Um trotz der Belastungen künftig ein ansprechendes Erscheinungsbild sicherzustellen, wurden die Flächen nun als normale Asphaltdecke ausgebildet, die mittels einer Epoxidharzbeschichtung eine Einstreudecke erhielt. Das Einstreumaterial wurde auf das Material der vorgesehenen wassergebundenen Wegedecken abgestimmt. Allein die Feinkornanteile mussten ausgesiebt werden, weil sonst die Haftung verloren gehen würde. Im Ergebnis entstand eine Oberfläche, die sich optisch nicht von den wassergebundenen Flächen unterscheidet. Die Beschichtungstechnik stammt aus dem Straßenbau und gilt als äußerst dauerhaft und verschleissfest. Hier ist es eher das Einstreumaterial selbst, was nachgibt. Nicht jedoch der Kleber. Neben den Flächen vor dem Schloss wurden auch die Promenadenflächen an den Kaiserin-Augusta-Anlagen auf diese Weise befestigt. Hier wurde die Farbigkeit auf die in städtischer Regie erstellte Promenadenanlage abgestimmt.

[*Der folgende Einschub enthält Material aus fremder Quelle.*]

-- ==== Sys2Proof/Machine/State.lean ====
section
/-! DEFINITION. The state of the block, one record per owning unit (10_state R21), the value after
reset (10_state R46, 70_reset R381), what an operation answers, and the machine's ways to stop. -/

namespace Sys2Proof.Machine

/-- A fault that stops the machine: there is none. "None of them stops the block" (60_exceptions
R340); fault classes, PEC mismatches and impossible states are ordinary state changes. -/
inductive Fault where
deriving DecidableEq, Repr

/-- A refusal that stops the machine. A refusal of the spec (00_scope R13) is no such thing: it is a
next state, see `RefusalReason`. -/
inductive Refusal where
  /-- Raised by an arm of `exec` for an instruction without a meaning; no arm raises it. Safe: the
  machine stops where the hardware goes on. -/
  | notModelled (mnemonic : String)
deriving DecidableEq, Repr

/-- Why an operation is refused (60_exceptions R344). The operation then changes nothing; the machine
goes on. -/
inductive RefusalReason where
  | tableNotBuilt
  | badOperand
  | fieldOutOfRange
  | badLine
  | alreadyInitialised
  | notInitialised
  | timeWentBackwards
  /-- A parameter value that 93_implementation_defined U17 excludes: `IR_CELL_COUNT` 0 or `CAPACITY_AH`
  not positive. The name is the model's (entry 22). -/
  | parameterExcluded
  /-- The request names no operation (30_encoding R119 (a), (c), (f)). -/
  | unknownRequest (why : DecodeReject)
deriving DecidableEq, Repr

/-- The verdict on one chip's packet in a result of `SCHED.NEXT` (43_scheduler R205, R209). -/
inductive Validity where
  | valid | invalid | skipped
deriving DecidableEq, Repr, Inhabited

/-- What `SCHED.NEXT` returns for one chip: the decoded codes or absent, and the verdict. -/
structure ChipReport where
  codes : Option (Triple Code)
  validity : Validity
deriving DecidableEq, Repr, Inhabited

/-- The result of `CTL.EVALUATE` (44_fault_comparator R248). -/
structure ControllerStatus where
  hasFault : Bool
  bmsOk : Bool
  soc : Rat
  bal : List Bool
  lastOk : PerClass Nat
  /-- `LAST_NOT_OK`, none before the first not-ok tick (10_state R39; entry 15). -/
  lastNotOk : Option Nat
  /-- `LAST_EVAL`, one of "all timestamps" (10_state R33; entry 32). -/
  lastEval : Nat
deriving DecidableEq, Repr, Inhabited

/-- The actions of a supervisor tick (47_acu_fsm R316). -/
inductive Action where
  | balEnable
  | balDisable
  | wdRearm
  | wdDisable
  | latchAssert
  | latchDeassert
  | recordEntry (now : Nat)
deriving DecidableEq, Repr

/-- The result of an operation that is done (30_encoding R108). -/
inductive Result where
  | none
  | bytes (l : List Byte)
  | verdict (b : Bool)
  | fields (f : CfgFields)
  | codes (t : Triple Code)
  | comparison (uvCode ovCode : Nat)
  | quantity (q : Rat)
  | group (data : List Byte) (pecOk : Bool)
  | packet (r : ChipReport)
  | scheduled (g : ReadGroup) (chips : List ChipReport)
  /-- `SCHED.NEXT` found `GRP` outside the six groups (60_exceptions R349). -/
  | restarted
  | faultData (maxAll : Nat) (maxChip : List Nat) (cycle : Nat)
  | status (st : ControllerStatus)
  | cleared (b : Bool)
  | latches (bms imd shdn isFaulted : Bool)
  | advanced (state : AcuState) (actions : List Action)
deriving DecidableEq, Repr

/-- The outcome of an operation (00_scope R13). -/
inductive OpOutcome where
  | done (r : Result)
  | refused (why : RefusalReason)
deriving DecidableEq, Repr

/-- One piece of port activity (60_exceptions R370). A level `true` is high (for `LATCH_EN`:
asserted). -/
inductive PortEvent where
  | cs (line : Nat) (level : Bool)
  | xfer (tx rx : Byte)
  /-- A wait of at least so many microseconds. -/
  | wait (us : Nat)
  | wdKick (level : Bool)
  | latchEn (level : Bool)
deriving DecidableEq, Repr

/-- The ports of the block and the environment behind them (60_exceptions R370; entries 9 to 11). -/
structure Ports where
  /-- The chip-select lines that are low; every other `CS[L]` is 1 (10_state R44). -/
  csLow : List Nat
  /-- Port activity so far, oldest first. -/
  trace : List PortEvent
  /-- Input: the bytes the bus will answer at the next transfers. -/
  rx : List Byte
  /-- Number of transfers made; indexes `Config.freeByte`. -/
  xfers : Nat
  /-- The last reading of the microsecond clock. -/
  clkUs : Nat
  /-- Input: how far the clock moves by itself at its next readings. -/
  lapses : List Nat
  /-- Number of clock readings made; indexes `Config.freeLapse`. -/
  clockReads : Nat
deriving DecidableEq, Repr, Inhabited

/-- `CS[L]` (10_state R44). -/
def Ports.cs (p : Ports) (line : Nat) : Bool := !p.csLow.contains line

/-- Unit U1 (10_state R22, R23). -/
structure PecUnit where
  table : Vector Code 256
  tableValid : Bool
deriving DecidableEq, Repr, Inhabited

/-- What U4 keeps for one (chip, group) pair: `VALID`, `INVCNT`, `SAMPLE` (10_state R25, R31, R32). -/
structure Pair where
  valid : Bool
  invCnt : Nat
  sample : Triple (Option Code)
deriving DecidableEq, Repr, Inhabited

/-- A pair after reset. -/
def Pair.reset : Pair := ⟨false, 0, ⟨none, none, none⟩⟩

/-- What U4 keeps for one chip: `CFG[c]` and its six pairs (10_state R37). -/
structure ChipRec where
  cfg : CfgFields
  pairs : PerGroup Pair
deriving DecidableEq, Repr, Inhabited

/-- Configuration fields after reset (10_state R37). -/
def zeroFields : CfgFields := ⟨0, 0, 0, 0, 0, 0, 0⟩

/-- A chip's record after reset. -/
def ChipRec.reset : ChipRec := ⟨zeroFields, PerGroup.const Pair.reset⟩

/-- Unit U4 (43_scheduler R200). `grp` is the 3-bit encoding of `GRP` (10_state R27). -/
structure SchedUnit where
  grp : BitVec 3
  cycle : Nat
  chips : List ChipRec
deriving DecidableEq, Repr, Inhabited

/-- Unit U5 (10_state R33, R39). -/
structure CtlUnit where
  ready : Bool
  cfgOk : Bool
  fault : PerClass Bool
  hasFault : Bool
  bmsOk : Bool
  notOkSeen : Bool
  chgEn : Bool
  balTempOk : Bool
  bal : List Bool
  lastOk : PerClass Nat
  lastNotOk : Nat
  lastEval : Nat
  soc : Rat
deriving DecidableEq, Repr, Inhabited

/-- Unit U6 (10_state R34). -/
structure LatchUnit where
  latchBms : Bool
  latchImd : Bool
  latchShdn : Bool
  obsBmsOk : Bool
  obsImdOk : Bool
  obsShdnOk : Bool
deriving DecidableEq, Repr, Inhabited

/-- Unit U7 (10_state R29, R35, R40). -/
structure FsmUnit where
  state : AcuState
  faultEntry : Nat
  wdArmed : Bool
  latchOut : Bool
  wdOut : Bool
deriving DecidableEq, Repr, Inhabited

/-- The whole block. -/
structure State where
  /-- The parameters the block was built with; no operation writes them (10_state R36, R38). -/
  conf : Config
  /-- The host's pending requests, the next one first (entry 1). -/
  reqs : List Request
  /-- The outcomes of the operations so far, oldest first (70_reset R384). -/
  outcomes : List OpOutcome
  /-- The sticky mark that a refusal happened (00_scope R13). -/
  refusalMark : Bool
  /-- Counter of the free values of `CODEC.THERM` and `OK_OUT` (entry 13). -/
  draws : Nat
  /-- The level of port `OK_OUT`, which no rule drives (60_exceptions R372). -/
  okOut : Bool
  ports : Ports
  /-- U1. -/
  pec : PecUnit
  /-- U3: `ADC_READY_AT[c]` (10_state R43). -/
  adcReadyAt : List Nat
  /-- U4. -/
  sched : SchedUnit
  /-- U5. -/
  ctl : CtlUnit
  /-- U6. -/
  latch : LatchUnit
  /-- U7. -/
  fsm : FsmUnit
deriving DecidableEq, Repr

/-- The ports after reset: every line high, nothing sent (70_reset R382). The clock reading and the
counters are DESIGN CHOICE 0 (entries 9, 10). -/
def Ports.reset : Ports := ⟨[], [], [], 0, 0, [], 0⟩

/-- U1 after reset. The table holds no value (10_state R22); DESIGN CHOICE zeros (entry 14). -/
def PecUnit.reset : PecUnit := ⟨Vector.replicate 256 0, false⟩

/-- U4 after reset, for `n` chips. -/
def SchedUnit.reset (n : Nat) : SchedUnit := ⟨0#3, 0, List.replicate n ChipRec.reset⟩

/-- U5 after reset. The four timestamps hold no value (10_state R39); DESIGN CHOICE 0 (entry 15). -/
def CtlUnit.reset (k : Config) : CtlUnit :=
  { ready := false, cfgOk := false, fault := PerClass.const false, hasFault := false,
    bmsOk := true, notOkSeen := false, chgEn := false, balTempOk := false,
    bal := List.replicate k.nCellsTotal false, lastOk := PerClass.const 0, lastNotOk := 0,
    lastEval := 0, soc := k.ctl.socInit }

/-- U6 after reset. -/
def LatchUnit.reset : LatchUnit := ⟨false, false, false, true, true, true⟩

/-- U7 after reset. `FAULT_ENTRY` holds no value (10_state R40); DESIGN CHOICE 0 (entry 15). -/
def FsmUnit.reset : FsmUnit := ⟨.startup, 0, true, false, false⟩

/-- A fresh block with parameters `k` (70_reset R380, R381). -/
def State.resetWith (k : Config) : State :=
  { conf := k, reqs := [], outcomes := [], refusalMark := false, draws := 0, okOut := false,
    ports := Ports.reset, pec := PecUnit.reset, adcReadyAt := List.replicate k.nChips 0,
    sched := SchedUnit.reset k.nChips, ctl := CtlUnit.reset k, latch := LatchUnit.reset,
    fsm := FsmUnit.reset }

/-- The block right after reset. -/
def State.reset : State := State.resetWith defaultConfig

end Sys2Proof.Machine
end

Auch am Moselufer kam diese Befestigungsalternative zum Einsatz. So entstand innerhalb des Promenadenbelages aus vorhandenem Großsteinpflaster ein barrierefreier Wegestreifen, der das gesamte Ufer von der westlich angrenzenden Altstadt bis zum Denkmal verbindet. Zum Jahresende 2010 waren die Flächen entlang der Ufer weitgehend fertiggestellt. Die Hochwassertaufe im Januar 2011 wurde erfolgreich bestanden.